Reach Out to Your Bank
It’s a good idea to let your bank know when you’re deploying and how long you’ll be gone. This way, they can make a note in your accounts and prevent any fraud that may occur while you’re away.
Contact Your Credit Card Companies
In the same vein, you should contact your credit card companies if you have any outstanding debt. They will often lower your interest rates while you’re away, giving you a chance to knock out your debt faster — which should be a priority if you haven’t already made it one.

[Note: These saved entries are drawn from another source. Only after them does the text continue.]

-- ==== Sys2Proof/Syntax.lean ====
section
/-! DEFINITION. The commands of the block: one constructor of `Instr` for each row of the table of
operations and events, with the operands the row takes from outside. -/

namespace Sys2Proof

/-- A command row is either the whole command (the command write and its completion, with nothing
between them) or the command write alone: BUSY is then set and the completion is a COMMAND_COMPLETION
of its own, before which other events may fall (R173). DESIGN CHOICE, safe (log entry 2). -/
inductive Pace where
  | whole
  | begun
  deriving DecidableEq, Repr

/-- The operands of a command byte that are not its code: the NOTIFY bit (bit 7, R172) and the pace. -/
structure CmdWrite where
  notify : Bool
  pace : Pace
  deriving DecidableEq, Repr

/-- A character as a lane receiver sees it (R60, R61): 8 data bits and whether its stop bit came. -/
structure RxChar where
  data : Byte
  stop : Bool
  deriving DecidableEq, Repr

/-- The commands of the command table (section 11.3). -/
inductive Cmd where
  | nop
  | statusRead
  | attnRead
  | attnEnable
  | attnClear
  | clockSet
  | clockRead
  | retain
  | release
  | recordsClear
  | overrideSet
  | doorOpen
  | doorLock
  | doorRead
  | denomSet
  | denomRead
  | stockRead
  | officeRead
  | limitsSet
  | limitsRead
  | templateSet
  | templateRead
  | tillSetup
  | floatIssue
  | floatCancel
  | tillOpen
  | topupIssue
  | posCash
  | tillClose
  | tillRead
  | varianceAccept
  | recount
  | callPost
  | callTake
  | callCancel
  | callRead
  | roundSet
  | roundTimer
  | roundNow
  | roundRead
  | laneProfile
  | laneReset
  | laneClear
  | laneRead
  | countOpen
  | countHold
  | countResume
  | countVoid
  | countRolls
  | countCommit
  | countAbort
  | auditRead
  | auditAccept
  | auditDiscard
  | bagOpen
  | bagAdd
  | bagReturn
  | bagShut
  | bagBreak
  | bagRead
  | rackSet
  | rackRead
  | manCreate
  | manAdd
  | manRemove
  | manClose
  | manCancel
  | courierArrive
  | bagScan
  | manResume
  | courierSign
  | manReopen
  | manRead
  deriving DecidableEq, Repr

/-- One constructor for each row of spec/opcode_table.json. A command of the port takes its arguments
from the argument buffer (R172), so its only operand is the `CmdWrite`. A line row carries the new level
of its line, a lane row the lane and the fields of the frame. -/
inductive Instr where
  /-- ARGUMENT_WRITE (R171) -/
  | argumentWrite (b : Byte)
  /-- REPLY_READ (R174) -/
  | replyRead
  /-- STATUS_BYTE_READ (R175) -/
  | statusByteRead
  /-- DONE_ACKNOWLEDGE (R177) -/
  | doneAcknowledge
  /-- UNKNOWN_COMMAND (R172) -/
  | unknownCommand (code : BitVec 7) (w : CmdWrite)
  /-- NOP (R181) -/
  | nop (w : CmdWrite)
  /-- STATUS_READ (R167) -/
  | statusRead (w : CmdWrite)
  /-- ATTN_READ (R179) -/
  | attnRead (w : CmdWrite)
  /-- ATTN_ENABLE (R179) -/
  | attnEnable (w : CmdWrite)
  /-- ATTN_CLEAR (R180) -/
  | attnClear (w : CmdWrite)
  /-- CLOCK_SET (R157) -/
  | clockSet (w : CmdWrite)
  /-- CLOCK_READ (R158) -/
  | clockRead (w : CmdWrite)
  /-- RETAIN (R160) -/
  | retain (w : CmdWrite)
  /-- RELEASE (R163) -/
  | release (w : CmdWrite)
  /-- RECORDS_CLEAR (R168) -/
  | recordsClear (w : CmdWrite)
  /-- OVERRIDE_SET (R147) -/
  | overrideSet (w : CmdWrite)
  /-- DOOR_OPEN (R149) -/
  | doorOpen (w : CmdWrite)
  /-- DOOR_LOCK (R150) -/
  | doorLock (w : CmdWrite)
  /-- DOOR_READ (R153) -/
  | doorRead (w : CmdWrite)
  /-- DENOM_SET (R7) -/
  | denomSet (w : CmdWrite)
  /-- DENOM_READ (R8) -/
  | denomRead (w : CmdWrite)
  /-- STOCK_READ (R14) -/
  | stockRead (w : CmdWrite)
  /-- OFFICE_READ (R17) -/
  | officeRead (w : CmdWrite)
  /-- LIMITS_SET (R19) -/
  | limitsSet (w : CmdWrite)
  /-- LIMITS_READ (R20) -/
  | limitsRead (w : CmdWrite)
  /-- TEMPLATE_SET (R23) -/
  | templateSet (w : CmdWrite)
  /-- TEMPLATE_READ (R24) -/
  | templateRead (w : CmdWrite)
  /-- TILL_SETUP (R26) -/
  | tillSetup (w : CmdWrite)
  /-- FLOAT_ISSUE (R31) -/
  | floatIssue (w : CmdWrite)
  /-- FLOAT_CANCEL (R32) -/
  | floatCancel (w : CmdWrite)
  /-- TILL_OPEN (R33) -/
  | tillOpen (w : CmdWrite)
  /-- TOPUP_ISSUE (R34) -/
  | topupIssue (w : CmdWrite)
  /-- POS_CASH (R35) -/
  | posCash (w : CmdWrite)
  /-- TILL_CLOSE (R37) -/
  | tillClose (w : CmdWrite)
  /-- TILL_READ (R39) -/
  | tillRead (w : CmdWrite)
  /-- VARIANCE_ACCEPT (R96) -/
  | varianceAccept (w : CmdWrite)
  /-- RECOUNT (R98) -/
  | recount (w : CmdWrite)
  /-- CALL_POST (R47) -/
  | callPost (w : CmdWrite)
  /-- CALL_TAKE (R48) -/
  | callTake (w : CmdWrite)
  /-- CALL_CANCEL (R49) -/
  | callCancel (w : CmdWrite)
  /-- CALL_READ (R50) -/
  | callRead (w : CmdWrite)
  /-- ROUND_SET (R51) -/
  | roundSet (w : CmdWrite)
  /-- ROUND_TIMER (R52) -/
  | roundTimer (w : CmdWrite)
  /-- ROUND_NOW (R54) -/
  | roundNow (w : CmdWrite)
  /-- ROUND_READ (R58) -/
  | roundRead (w : CmdWrite)
  /-- LANE_PROFILE (R66) -/
  | laneProfile (w : CmdWrite)
  /-- LANE_RESET (R69) -/
  | laneReset (w : CmdWrite)
  /-- LANE_CLEAR (R68) -/
  | laneClear (w : CmdWrite)
  /-- LANE_READ (R70) -/
  | laneRead (w : CmdWrite)
  /-- COUNT_OPEN (R72) -/
  | countOpen (w : CmdWrite)
  /-- COUNT_HOLD (R79) -/
  | countHold (w : CmdWrite)
  /-- COUNT_RESUME (R83) -/
  | countResume (w : CmdWrite)
  /-- COUNT_VOID (R77) -/
  | countVoid (w : CmdWrite)
  /-- COUNT_ROLLS (R78) -/
  | countRolls (w : CmdWrite)
  /-- COUNT_COMMIT (R85) -/
  | countCommit (w : CmdWrite)
  /-- COUNT_ABORT (R84) -/
  | countAbort (w : CmdWrite)
  /-- AUDIT_READ (R103) -/
  | auditRead (w : CmdWrite)
  /-- AUDIT_ACCEPT (R101) -/
  | auditAccept (w : CmdWrite)
  /-- AUDIT_DISCARD (R102) -/
  | auditDiscard (w : CmdWrite)
  /-- BAG_OPEN (R108) -/
  | bagOpen (w : CmdWrite)
  /-- BAG_ADD (R109) -/
  | bagAdd (w : CmdWrite)
  /-- BAG_RETURN (R110) -/
  | bagReturn (w : CmdWrite)
  /-- BAG_SHUT (R111) -/
  | bagShut (w : CmdWrite)
  /-- BAG_BREAK (R112) -/
  | bagBreak (w : CmdWrite)
  /-- BAG_READ (R113) -/
  | bagRead (w : CmdWrite)
  /-- RACK_SET (R119) -/
  | rackSet (w : CmdWrite)
  /-- RACK_READ (R120) -/
  | rackRead (w : CmdWrite)
  /-- MAN_CREATE (R126) -/
  | manCreate (w : CmdWrite)
  /-- MAN_ADD (R127) -/
  | manAdd (w : CmdWrite)
  /-- MAN_REMOVE (R128) -/
  | manRemove (w : CmdWrite)
  /-- MAN_CLOSE (R129) -/
  | manClose (w : CmdWrite)
  /-- MAN_CANCEL (R130) -/
  | manCancel (w : CmdWrite)
  /-- COURIER_ARRIVE (R131) -/
  | courierArrive (w : CmdWrite)
  /-- BAG_SCAN (R133) -/
  | bagScan (w : CmdWrite)
  /-- MAN_RESUME (R135) -/
  | manResume (w : CmdWrite)
  /-- COURIER_SIGN (R136) -/
  | courierSign (w : CmdWrite)
  /-- MAN_REOPEN (R138) -/
  | manReopen (w : CmdWrite)
  /-- MAN_READ (R143) -/
  | manRead (w : CmdWrite)
  /-- PIN_RESET (R165) -/
  | pinReset
  /-- RESET_DEASSERT (R165) -/
  | resetDeassert
  /-- COLD_POWER_UP (R166) -/
  | coldPowerUp (storeHeld : Bool)
  /-- SUPPLY_WARNING (R164) -/
  | supplyWarning (high : Bool)
  /-- COURIER_CALL (R142) -/
  | courierCall (high : Bool)
  /-- ROUND_IN_PULSE (R53) -/
  | roundInPulse (high : Bool)
  /-- DOOR_SENSE_CHANGE (R152) -/
  | doorSenseChange (open_ : Bool)
  /-- SECOND_TICK (R155) -/
  | secondTick
  /-- MINUTE_TICK (R155) -/
  | minuteTick
  /-- HOLD_TIMEOUT (R79) -/
  | holdTimeout (lane : LaneIx)
  /-- INTERVAL_END (R149) -/
  | intervalEnd
  /-- LOCKOUT_END (R146) -/
  | lockoutEnd
  /-- TIMER_EXPIRY (R53) -/
  | timerExpiry
  /-- WINDOW_EXPIRY (R137) -/
  | windowExpiry (slot : SlotIx)
  /-- ROUND_EVALUATION (R56) -/
  | roundEvaluation
  /-- FRAME_SENT (R60) -/
  | frameSent (lane : LaneIx)
  /-- HELLO (R67) -/
  | hello (lane : LaneIx) (model : Byte) (serial : BitVec 32)
  /-- BATCH (R74) -/
  | batch (lane : LaneIx) (seq : Byte) (code : Byte) (fit : BitVec 16) (unfit : BitVec 16) (suspect : BitVec 16)
  /-- END_FEED (R81) -/
  | endFeed (lane : LaneIx) (seq : Byte)
  /-- HOLD_ACK (R80) -/
  | holdAck (lane : LaneIx)
  /-- JAM (R82) -/
  | jam (lane : LaneIx) (jamCode : Byte)
  /-- PROTOCOL_FRAME (R62) -/
  | protocolFrame (lane : LaneIx) (kind : Byte) (body : List Byte)
  /-- FRAMING_ERROR (R61) -/
  | framingError (lane : LaneIx) (chars : List RxChar)
  /-- CHECK_ERROR (R61) -/
  | checkError (lane : LaneIx) (kind : Byte) (body : List Byte) (check : Byte)
  /-- COMMAND_COMPLETION (R173) -/
  | commandCompletion
  /-- SUPPLY_LOST (R164) -/
  | supplyLost
  deriving DecidableEq, Repr

end Sys2Proof
end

Reach Out to Your Car Insurance Company
“If your vehicle will be in storage during your deployment, reach out to your insurance company. They can lower your premiums while you’re away,” Langford said.
Service members have certain rights on deployment or before a permanent change of station (PCS), per the Servicemember’s Civil Relief Act (SCRA). This includes the right to terminate an apartment lease, car lease or cellphone contract without penalty.
If you have a contract you know you won’t be using while you’re away, consider canceling it and pocketing the cash.
Prepare Financial Records
Put together a binder or folder with information about your bank accounts and any other assets your loved ones should be aware of. You should include your will, power of attorney, medical directive and letter of instruction should anything happen to you. This way, you can be sure that everything’s squared away and in safe hands before you leave.